John Darnielle didn’t really grow up around future Mountain Goats fans — the first Mountain Goats songs to be drawn explicitly from his life were the tales of his old meth-addicted friends on 2004’s We Shall All Be Healed. The stepfather in Black Sabbath’s Master of Reality, a malignant presence in the life of his metal-loving son, seems a composite of the repressive parents of “Denton” and the abusive, working-class stepfather of The Sunset Tree. The latter, not incidentally, is based on Darnielle’s real-life stepfather. So what kind of music did Darnielle listen to as a kid? Well, he’s grown up and written his first book about the third Black Sabbath album.

Another thing I’ve said that’s not quite true is that music fans don’t feel like they’re keeping a secret anymore. Music will always feel like a secret to kids, at least at first, as they learn the language of the new cult they’ve been initiated into. When a friend (who also introduces him to pot) shows Roger the cover of Black Sabbath’s self-titled debut album, it seems “like a weird person made it, and showed it to other weird people and they all thought it was good.” Right. Because in the second verse of “Dance Music,” Darnielle sings, “I don’t want to die alone.” Along with “Hail Satan!”, it’s maybe the biggest singalong line in the Mountain Goats catalogue, a “massive gang-shout… like a large-scale involuntary tic,” per the Village Voice’s Tom Breihan. Like a “hallelujah” for Mountain Goats fans (or “Hail Satan!”). Everybody feels weird together.

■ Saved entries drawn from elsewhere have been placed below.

/-! ### Writes: protection regions (21 R368) -/

/-- Bits of PROT that are not reserved. -/
def protMask : Nat :=
  511 + 2 ^ 16 * 511 + 2 ^ 32 * 31 + 2 ^ 48 * (2 ^ 16 - 1) + 2 ^ 64 * (2 ^ 16 - 1)

/-- Bits that may not change while V stays 1: BASE, LAST, ASID, KEY. -/
def protFixed : Nat := 511 + 2 ^ 16 * 511 + 2 ^ 48 * (2 ^ 16 - 1) + 2 ^ 64 * (2 ^ 16 - 1)

/-- Whether a value may be written into a region that holds `old`. -/
def protOk (old x : Quad) : Bool :=
  Nat.land x.toNat protMask == x.toNat && decide (qf x 0 9 ≤ qf x 16 9) && decide (qf x 16 9 ≤ 0x1F9) &&
  !(protV old && protV x && Nat.land old.toNat protFixed != Nat.land x.toNat protFixed)

/-- Every byte and tag of some bytes of physical memory cleared, and every L0 copy of their lines with them. -/
def State.clearRange (s : State) (lo hi : Nat) : State :=
  { s with
    cores := vmap (fun (x : Core) =>
      if x.l0.any (fun e => decide (lo ≤ 64 * e.phys) && decide (64 * e.phys < hi)) then
        { x with l0 := x.l0.filter (fun e => !(decide (lo ≤ 64 * e.phys) && decide (64 * e.phys < hi))) }
      else x) s.cores
    mem := s.mem.filter (fun p => !(decide (lo ≤ p.1) && decide (p.1 < hi)))
    tags := s.tags.filter (fun g => !(decide (lo ≤ 16 * g) && decide (16 * g < hi)))
    poison := s.poison.filter (fun w => !(decide (lo ≤ 8 * w) && decide (8 * w < hi))) }

/-- A region written: one that becomes valid is cleared first (R368). What a region admitted has been performed in the
step that admitted it, so clearing V completes at once; a task's version is checked against the regions again when it
becomes ordinary memory (`State.versionAt`). -/
def State.setProt (s : State) (c : CoreId) (i : Fin 16) (x : Quad) : State :=
  let old := rd (s.core c).prot i
  let s1 := if !protV old ∧ protV x = true then
      s.clearRange (slicePhys c (4096 * qf x 0 9)) (slicePhys c (4096 * (qf x 16 9 + 1)))
    else s
  s1.updCore c (fun (y : Core) => { y with prot := wr y.prot i x })

/-- `PROT_REGION_ENABLE`: a region made valid, its bytes and tags cleared first (R368). -/
def execProtRegionEnable (c : CoreId) (i : Fin 16) (x : Quad) (s : State) : Out :=
  let old := rd (s.core c).prot i
  .next (if protOk old x ∧ protV old = false ∧ protV x = true then s.setProt c i x else s)

/-- `PROT_REGION_DISABLE`: V cleared once what the region admitted has been performed (R368). -/
def execProtRegionDisable (c : CoreId) (i : Fin 16) (x : Quad) (s : State) : Out :=
  let old := rd (s.core c).prot i
  .next (if protOk old x ∧ protV old = true ∧ protV x = false then s.setProt c i x else s)

/-! ### Writes: device edges (22 R398, R401, R402) -/

/-- A port's watermarks every WMPER periods, from now. -/
def State.startPort (s : State) (p : Fin 8) : State :=
  s.postOnce (10000 * df (rd s.epcfg p).cfg 8 14) (.portWatermarkPeriod p)

/-- A GPIO unit that is on, and a timer among them. -/
def gpOn (x : Dbl) : Bool := df x 0 2 != 0
def gpTimer (x : Dbl) : Bool := df x 0 3 == 7
def gpPeriod (x : Dbl) : Nat := df x 28 32

/-- A GPIO unit's watermarks, and a timer's next multiple in place of what stood there, put on the agenda. -/
def State.startGpio (s : State) (i : Fin 32) : State :=
  let x := rd s.gpcfg i
  let s1 := if gpOn x then s.postOnce 10000 (.gpioWatermarkPeriod i) else s
  if gpTimer x then
    let per := 1000 * gpPeriod x
    let n := s.dt / per + 1
    ({ s1 with gpNext := wr s1.gpNext i n, agenda := s1.agenda.filter (fun p => p.2 != .gpioTimerPeriod i) } : State).post
      (n * per - s.dt) (.gpioTimerPeriod i)
  else s1

/-- Limits of EPCFG, EPSRC, GPCFG, CANEV, CANFLT. -/
def epcfgOk (v : Dbl) : Bool :=
  df v 38 26 == 0 && decide (0x30 ≤ df v 2 6) && decide (df v 2 6 ≤ 0x37) && decide (1 ≤ df v 8 14) && decide (df v 8 14 ≤ 1000)
def epsrcOk (v : Dbl) : Bool :=
  df v 32 32 == 0 && decide (1 ≤ df v 0 16) && decide (df v 0 16 ≤ 0xFFF) && decide (4 ≤ df v 16 6) && decide (df v 22 9 < 384)
def gpcfgOk (v : Dbl) : Bool :=
  df v 60 4 == 0 && decide (4 ≤ df v 3 6) && decide (df v 9 9 < 384) && decide (1 ≤ gpPeriod v)
def canevOk (v : Dbl) : Bool := df v 19 45 == 0 && df v 1 2 != 3 && decide (4 ≤ df v 4 6) && decide (df v 10 9 < 384)
def canfltOk (v : Dbl) : Bool := df v 29 3 == 0 && df v 61 3 == 0

/-- Whether another valid entry of any port holds a source. -/
def State.srcTaken (s : State) (p j : Fin 8) (src : Nat) : Bool :=
  (List.finRange 8).any (fun q => (List.finRange 8).any (fun i =>
    let x := rd (rd s.epcfg q).src i
    !(q == p && i == j) && df x 31 1 == 1 && df x 0 16 == src))

/-! ### Writes -/

/-- A write that a register's limits admit. -/
def allow (b : Bool) (s : State) : Except Stop State := if b then .ok s else .error (.t .ill)

/-- A violation-log entry freed where the write has VALID set (21 R387). -/
def freeLog (l : List VlogEntry) (e : Nat) (v : Quad) : List VlogEntry :=
  if v.getLsbD 127 then lset l e (((l[e]?).getD 0) &&& ~~~((1 : Quad) <<< 127)) else l

/-- A strand register written; a reserved bit set traps `ill` (R203, R204; 02 R53; 05 R137; 06 R175). -/
def State.writeStrandReg (s : State) (c : CoreId) (k : SlotId) (n : Nat) (v : CVal) : Except Stop State :=
  let upd := s.updStrand c k
  let w := v.addr
  match n with
  | 0x008 => .ok (upd (fun (x : Strand) => { x with tvec := v }))
  | 0x009 => .ok (upd (fun (x : Strand) => { x with epc := v }))
  | 0x00A => allow (df w 18 13 == 0 && df w 32 32 == 0) (upd (fun (x : Strand) => { x with tcause := w }))
  | 0x00B => .ok (upd (fun (x : Strand) => { x with taddr := w }))
  | 0x00C => .ok (upd (fun (x : Strand) => { x with tscr := v }))
  | 0x010 => allow (df w 7 25 == 0) (upd (fun (x : Strand) => { x with fflags := w.setWidth 32 }))
  | 0x011 => .ok (upd (fun (x : Strand) => { x with srgen := v.val }))
  | 0x012 => allow (df w 3 5 == 0 && df w 16 16 == 0) (upd (fun (x : Strand) => { x with cvrm := (w.setWidth 32).setWidth 64 }))
  | 0x013 => .ok (upd (fun (x : Strand) => { x with novd := w }))
  | 0x014 => allow (df w 3 29 == 0) (upd (fun (x : Strand) => { x with qstat := w.setWidth 32 }))
  | 0x018 => .ok (upd (fun (x : Strand) => { x with uvec := v }))
  | 0x019 => .ok (upd (fun (x : Strand) => { x with uarea := v }))
  | 0x01A => .ok (upd (fun (x : Strand) => { x with lvt := v }))
  | _ => .error (.t .ill)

It’s also a moment that runs private devotion and public catharsis together, like the two sides of a tape switching automatically. That’s how light and darkness are for Roger, too, and lightness and weight for Darnielle. Throughout Black Sabbath’s Master of Reality, Darnielle writes, to quote Calvino, “as if thought were darting out of darkness in swift lightning flashes,” probably because that’s how his narrator thinks. Like many of his songs, it is voice-driven, giving him the freedom for adolescent exuberance (“You heard a guitar riff that comes from a volcano under the ocean!!”) and unguarded diaristic pronouncements (“It’s just being who you want to be, even if you are a poor kid making loud music about being unhappy!”) alongside synapse-sparking eloquence (on his overmedicated roommate: “So he took all his new pills, there were like five of them, and now he is night of the living Fritz.”).

Then again, Darnielle floridly dedicates the book “to all the children to whom I ever provided care, in the earnest hope that your later lives have brought you the joy, and love, and freedom that was always yours by right,” which is some pretty heavy shit in every sense of the word. But lightness has value “just because we know the weight of things [and words] so well,” Calvino reminds us. Calvino goes on to recall the folktales of peoples “faced with the precariousness of tribal life,” in which the burdens of reality are alleviated by one who “rid[s] his body of weight and fli[es] to another world, another level of perception.” Listening to “Lord of This World” on headphones the night he steals the tape back, Roger says, “was like I was flying so high above your world.” Which initially sounds like he wants out, of the whole thing, until you remember that earlier he’s talked about “a mood which is way higher… than the words, it is always sort of always floating above the words,” and is universally understandable and relatable, the rising cadences drawing people into the experience regardless of the words, like the TV preachers Roger sometimes watches. So this is what the volume knob’s for — not to escape, but to get an amen. Like you mean it: HAIL SATAN!